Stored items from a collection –
-- ==== Sys2Proof/WellFormed.lean ====
section
/-!
DEFINITION. Which commands are well formed: every index names something the part has, and no operand is one that the sender could not
spell.
-/

namespace Sys2Proof

/-- The kinds of thing that a command may name by number. -/
inductive Res where
  /-- Mailbox (19 R451). -/
  | mailbox
  /-- Stream (Table 19.5). -/
  | stream
  /-- Slice (04). -/
  | slice
  /-- Course (04 R112). -/
  | course
  /-- Point (09). -/
  | point
  /-- Dual input (15 R358). -/
  | dualInput
  /-- Switch channel (14). -/
  | switchChannel
  /-- Seal land (15 R374). -/
  | seal
  /-- Connection entry (15 R363). -/
  | entry
  /-- Time-triggered output (03 R85). -/
  | tto
  /-- Timed capture input (03 R87). -/
  | tci
  /-- SAR timer (16). -/
  | sarTimer
  /-- SAR converter (16). -/
  | converter
  /-- Fret stretch register (23 Table 23.1). -/
  | stretch
  /-- Line port LKA or LKB (17 R399). -/
  | line
  /-- Power-line port (13). -/
  | plcPort
  /-- What SAFETY_AUTO_RELEASE may release (15). -/
  | releaseSource
  /-- PTP port (03 R66). -/
  | ptpPort
  /-- Node ID (19 Table 19.3). -/
  | node
  /-- Core rail (22 R504). -/
  | rail
deriving DecidableEq, Repr

/-- How many of a kind the part has. -/
def Res.count : Res → Nat
  | .mailbox => 8
  | .stream => 4
  | .slice => 128
  | .course => 64
  | .point => 16
  | .dualInput => 32
  | .switchChannel => 32
  | .seal => 8
  | .entry => 16
  | .tto => 8
  | .tci => 4
  | .sarTimer => 8
  | .converter => 4
  | .stretch => 8
  | .line => 2
  | .plcPort => 18
  | .releaseSource => 49
  | .ptpPort => 3
  | .node => 4096
  | .rail => 3

/-- A request as the host may write it: a mailbox, a tag and a flags word of 16 bits, and at most 248 bytes of payload (19
R451). -/
def Hdr.wf (h : Hdr) (p : Bytes) : Bool := h.tag < 65536 && h.flags < 65536 && p.length ≤ 248

/-- What a command names, and by which number. -/
def Instr.subject : Instr → Option (Res × Nat)
  | .identity h _ => some (.mailbox, h.mbx)
  | .nodeStatus h _ => some (.mailbox, h.mbx)
  | .eventDetail h _ => some (.mailbox, h.mbx)
  | .factoryReset h _ => some (.mailbox, h.mbx)
  | .parameterRead h _ => some (.mailbox, h.mbx)
  | .parameterWrite h _ => some (.mailbox, h.mbx)
  | .batchCommit h _ => some (.mailbox, h.mbx)
  | .batchAbort h _ => some (.mailbox, h.mbx)
  | .batchCheck h _ => some (.mailbox, h.mbx)
  | .parameterDescribe h _ => some (.mailbox, h.mbx)
  | .parameterList h _ => some (.mailbox, h.mbx)
  | .sessionRequest h _ => some (.mailbox, h.mbx)
  | .sessionReject h _ => some (.mailbox, h.mbx)
  | .sessionCancel h _ => some (.mailbox, h.mbx)
  | .sessionStop h _ => some (.mailbox, h.mbx)
  | .sessionRevoke h _ => some (.mailbox, h.mbx)
  | .faultAcknowledge h _ => some (.mailbox, h.mbx)
  | .sessionAuthorise h _ => some (.mailbox, h.mbx)
  | .sessionModify h _ => some (.mailbox, h.mbx)
  | .sessionStatus h _ => some (.mailbox, h.mbx)
  | .pointQuantities h _ => some (.mailbox, h.mbx)
  | .pointHarmonics h _ => some (.mailbox, h.mbx)
  | .pointSupraharmonics h _ => some (.mailbox, h.mbx)
  | .pointRegisters h _ => some (.mailbox, h.mbx)
  | .pointStatus h _ => some (.mailbox, h.mbx)
  | .channelStatus h _ => some (.mailbox, h.mbx)
  | .courseRestore h _ => some (.mailbox, h.mbx)
  | .capture h _ => some (.mailbox, h.mbx)
  | .outletLimit h _ => some (.mailbox, h.mbx)
  | .outletDcStatus h _ => some (.mailbox, h.mbx)
  | .outletRootStore h _ => some (.mailbox, h.mbx)
  | .switchCommand h _ => some (.mailbox, h.mbx)
  | .switchStatus h _ => some (.mailbox, h.mbx)
  | .switchReset h _ => some (.mailbox, h.mbx)
  | .safetyAcknowledge h _ => some (.mailbox, h.mbx)
  | .safetyStatus h _ => some (.mailbox, h.mbx)
  | .journalRead h _ => some (.mailbox, h.mbx)
  | .recordAcknowledge h _ => some (.mailbox, h.mbx)
  | .logRead h _ => some (.mailbox, h.mbx)
  | .logAcknowledge h _ => some (.mailbox, h.mbx)
  | .journalStatus h _ => some (.mailbox, h.mbx)
  | .keyStatus h _ => some (.mailbox, h.mbx)
  | .keyInvalidate h _ => some (.mailbox, h.mbx)
  | .keyNextGeneration h _ => some (.mailbox, h.mbx)
  | .keyRegenerate h _ => some (.mailbox, h.mbx)
  | .keyAttest h _ => some (.mailbox, h.mbx)
  | .keyStatementRead h _ => some (.mailbox, h.mbx)
  | .keyNodeCertificate h _ => some (.mailbox, h.mbx)
  | .keyTlsCertificateLoad h _ => some (.mailbox, h.mbx)
  | .keyErase h _ => some (.mailbox, h.mbx)
  | .keyPublicRead h _ => some (.mailbox, h.mbx)
  | .fwBegin h _ => some (.mailbox, h.mbx)
  | .fwData h _ => some (.mailbox, h.mbx)
  | .fwVerify h _ => some (.mailbox, h.mbx)
  | .fwHandover h _ => some (.mailbox, h.mbx)
  | .fwConfirm h _ => some (.mailbox, h.mbx)
  | .fwStatus h _ => some (.mailbox, h.mbx)
  | .timeStatus h _ => some (.mailbox, h.mbx)
  | .timeAccept h _ => some (.mailbox, h.mbx)
  | .ttoSet h _ => some (.mailbox, h.mbx)
  | .tciSet h _ => some (.mailbox, h.mbx)
  | .tciRead h _ => some (.mailbox, h.mbx)
  | .balanceResults h _ => some (.mailbox, h.mbx)
  | .ringMap h _ => some (.mailbox, h.mbx)
  | .displayPin h _ => some (.mailbox, h.mbx)
  | .displayStatic h _ => some (.mailbox, h.mbx)
  | .displayWaveform h _ => some (.mailbox, h.mbx)
  | .displayTemperature h _ => some (.mailbox, h.mbx)
  | .displayUpdate h _ => some (.mailbox, h.mbx)
  | .sarResults h _ => some (.mailbox, h.mbx)
  | .sarTrigger h _ => some (.mailbox, h.mbx)
  | .sarSelftest h _ => some (.mailbox, h.mbx)
  | .testUnlock h _ => some (.mailbox, h.mbx)
  | .testRelock h _ => some (.mailbox, h.mbx)
  | .requestPart h _ _ => some (.mailbox, h.mbx)
  | .responsePartRead h _ _ => some (.mailbox, h.mbx)
  | .mailboxRelease m _ => some (.mailbox, m)
  | .eventClear _ _ => none
  | .heartbeat _ => none
  | .frameLoRead => none
  | .streamPortRead k _ => some (.stream, k)
  | .streamFlush k _ => some (.stream, k)
  | .testClear _ => none
  | .testStretchWrite i _ => some (.stretch, i)
  | .testFifoWrite _ => none
  | .testRingWrite _ => none
  | .testZcWrite _ => none
  | .testSafetyWrite _ => none
  | .testPlcWrite _ => none
  | .testMramWrite _ => none
  | .testWdWrite _ => none
  | .registerWrite _ _ _ => none
  | .qspiTransactionError _ => none
  | .hethDatagram _ _ => none
  | .replyCacheExpiry _ => none
  | .batchTimeout _ => none
  | .hostWatchdogTimeout _ => none
  | .streamTailTimeout _ k => some (.stream, k)
  | .recordStreamDequeue _ => none
  | .frameTick _ _ => none
  | .fretCutoff _ => none
  | .handoverBlockReady _ => none
  | .frameAccumulate _ => none
  | .intervalBoundary _ => none
  | .recordSigned _ => none
  | .modeChangeoverComplete _ => none
  | .autoGainSwitchUp _ c => some (.slice, c)
  | .autoGainSwitchDown _ c _ => some (.slice, c)
  | .modulatorRestart _ c => some (.slice, c)
  | .residualTrip _ c _ _ => some (.slice, c)
  | .residualSelfTestResult _ p => some (.point, p)
  | .courseDiagnosisStart _ => none
  | .courseVerdict _ => none
  | .courseDiagRepeat _ j => some (.course, j)
  | .courseAgreedRestored _ j => some (.course, j)
  | .sensorFaultDeclared _ p _ _ => some (.point, p)
  | .sensorFaultCleared _ p _ _ => some (.point, p)
  | .excitationCompliance _ p _ => some (.point, p)
  | .pulseEdge _ p _ _ _ _ => some (.point, p)
  | .mpoPulseEdge _ p => some (.point, p)
  | .zeroCrossing _ _ => none
  | .zcPredictionTimeout _ => none
  | .ptpSyncReceived _ m => some (.ptpPort, m.port)
  | .ptpAnnounceReceived _ a => some (.ptpPort, a.port)
  | .ptpDelayMessageReceived _ m => some (.ptpPort, m.port)
  | .ptpManagementReceived _ m => some (.ptpPort, m.port)
  | .ptpAnnounceTimeout _ => none
  | .ptpSyncTimeout _ => none
  | .ptpRestart _ => none
  | .frameCounterLoad _ => none
  | .timeStepApply _ => none
  | .beaconReceived _ b => some (.node, b.node)
  | .beaconSlot _ => none
  | .beaconPeriodStart _ => none
  | .beaconTimeout _ node => some (.node, node)
  | .ttoEdge _ i => some (.tto, i)
  | .tciEdge _ i _ _ => some (.tci, i)
  | .pilotPeriod _ p => some (.point, p)
  | .sarTimerTick _ i => some (.sarTimer, i)
  | .sarTriggerFire _ k _ => some (.converter, k)
  | .sarConversionComplete _ k _ _ => some (.converter, k)
  | .pilotCodeAccepted _ p => some (.point, p)
  | .proximityCodeAccepted _ p => some (.point, p)
  | .monitorScan _ _ => none
  | .sarSelftestRun _ k => some (.converter, k)
  | .sarSelftestComplete _ k _ => some (.converter, k)
  | .v2gMessageReceived _ p _ => some (.point, p)
  | .cmSlacParmReq _ _ _ => none
  | .slacRunJudged _ _ _ _ => none
  | .plcLinkUp _ p => some (.point, p)
  | .plcLinkTimeout _ p => some (.point, p)
  | .plcLossTimeout _ p => some (.point, p)
  | .v2gSessionTimeout _ p => some (.point, p)
  | .dcStatusTimeout _ p => some (.point, p)
  | .preambleDetected _ port _ => some (.plcPort, port)
  | .plcTurn _ _ => none
  | .weldedContactDeclared _ p => some (.point, p)
  | .weldCleared _ p => some (.point, p)
  | .authTimeout _ p => some (.point, p)
  | .startTimeout _ p => some (.point, p)
  | .stopGraceExpiry _ p => some (.point, p)
  | .stopSettleExpiry _ p => some (.point, p)
  | .siLevelChange _ k _ _ _ => some (.dualInput, k)
  | .safetyDiscrepancyLatch _ k => some (.dualInput, k)
  | .safetyAutoRelease _ src => some (.releaseSource, src)
  | .safetyMessageSend _ i => some (.entry, i)
  | .safetyMessageReceived _ i _ => some (.entry, i)
  | .safetyTimeExpectationExpiry _ i => some (.entry, i)
  | .sealChange _ i _ _ => some (.seal, i)
  | .overloadTimeout _ ch => some (.switchChannel, ch)
  | .thermalLatch _ ch _ => some (.switchChannel, ch)
  | .thermalRelease _ ch _ => some (.switchChannel, ch)
  | .retryDelayExpiry _ ch => some (.switchChannel, ch)
  | .retryCounterReload _ ch => some (.switchChannel, ch)
  | .openLoadDeclared _ ch _ => some (.switchChannel, ch)
  | .openLoadCleared _ ch _ => some (.switchChannel, ch)
  | .vswUndervoltage _ _ => none
  | .vswRestore _ _ => none
  | .vswBelowRide _ _ => none
  | .switchDieReset _ _ => none
  | .switchDiePowerUp _ _ => none
  | .supplyPhaseTimeout _ => none
  | .watchdogArm _ _ _ => none
  | .watchdogFeed _ => none
  | .watchdogWindowExpiry _ => none
  | .dieLinkLost _ => none
  | .yudaixFrameReceived _ _ => none
  | .mainsFrameTimeout _ => none
  | .lineLinkDown _ port => some (.line, port)
  | .lineLinkUp _ port => some (.line, port)
  | .ringTestSend _ => none
  | .ringTestMissing _ => none
  | .linkDownNotice _ port => some (.line, port)
  | .ringFlush _ port => some (.line, port)
  | .discoveryStart _ => none
  | .discoveryTokenReceived _ k => some (.node, k.root)
  | .discoveryComplete _ root _ => some (.node, root)
  | .balanceFrameLaunch _ => none
  | .balanceRetry _ => none
  | .balanceFramePass _ _ => none
  | .balanceFrameReturn _ _ => none
  | .balanceReturnLate _ => none
  | .rootLost _ => none
  | .powerGood _ _ _ _ _ => none
  | .capoBootVerified _ _ _ => none
  | .parameterStoreLoaded _ _ _ _ _ => none
  | .rootRegenerated _ _ _ _ _ _ => none
  | .holdupMerge _ _ _ _ _ => none
  | .serviceImageBooted _ _ _ => none
  | .pfwWarning _ _ => none
  | .vswMonitorTrip _ _ => none
  | .warningEnd _ _ _ => none
  | .brownOut _ _ _ => none
  | .brownOutReset _ => none
  | .railRestartTrip _ rail _ => some (.rail, rail)
  | .refclkLoss _ => none
  | .thermalShutdown _ _ => none
  | .resetnAssert _ _ _ => none
  | .resetnRelease _ => none
  | .capoDivergence _ _ => none
  | .capoException _ _ => none
  | .capoRestart _ _ _ _ _ _ _ => none
  | .displayStart _ _ _ _ => none
  | .displayRailTimeout _ => none
  | .displayPageChange _ => none
  | .displayRefresh _ => none
  | .displayPhaseEnd _ => none
  | .displayBookMark _ => none
  | .displayPinExpiry _ => none
  | .displayTempExpiry _ => none
  | .displayOvercurrent _ _ => none
  | .attestationComplete _ => none
  | .fwStageVerified _ => none
  | .standbyReady _ => none
  | .handoverBootTimeout _ => none
  | .fwConfirmTimeout _ => none
  | .serviceLivenessFail _ _ => none
  | .testTimeout _ => none
  | .testSafetyDelayRelease _ => none
  | .ptpMessageTransmit _ port _ => some (.ptpPort, port)
  | .displayStartRetry _ _ _ _ => none
  | .thermalShutdownEnd _ _ => none
  | .switchCurrentLimit _ ch _ _ => some (.switchChannel, ch)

Exercise prompt – How many of the lines above hold the word "capture"? Give only that number.

Answer for this exercise – 2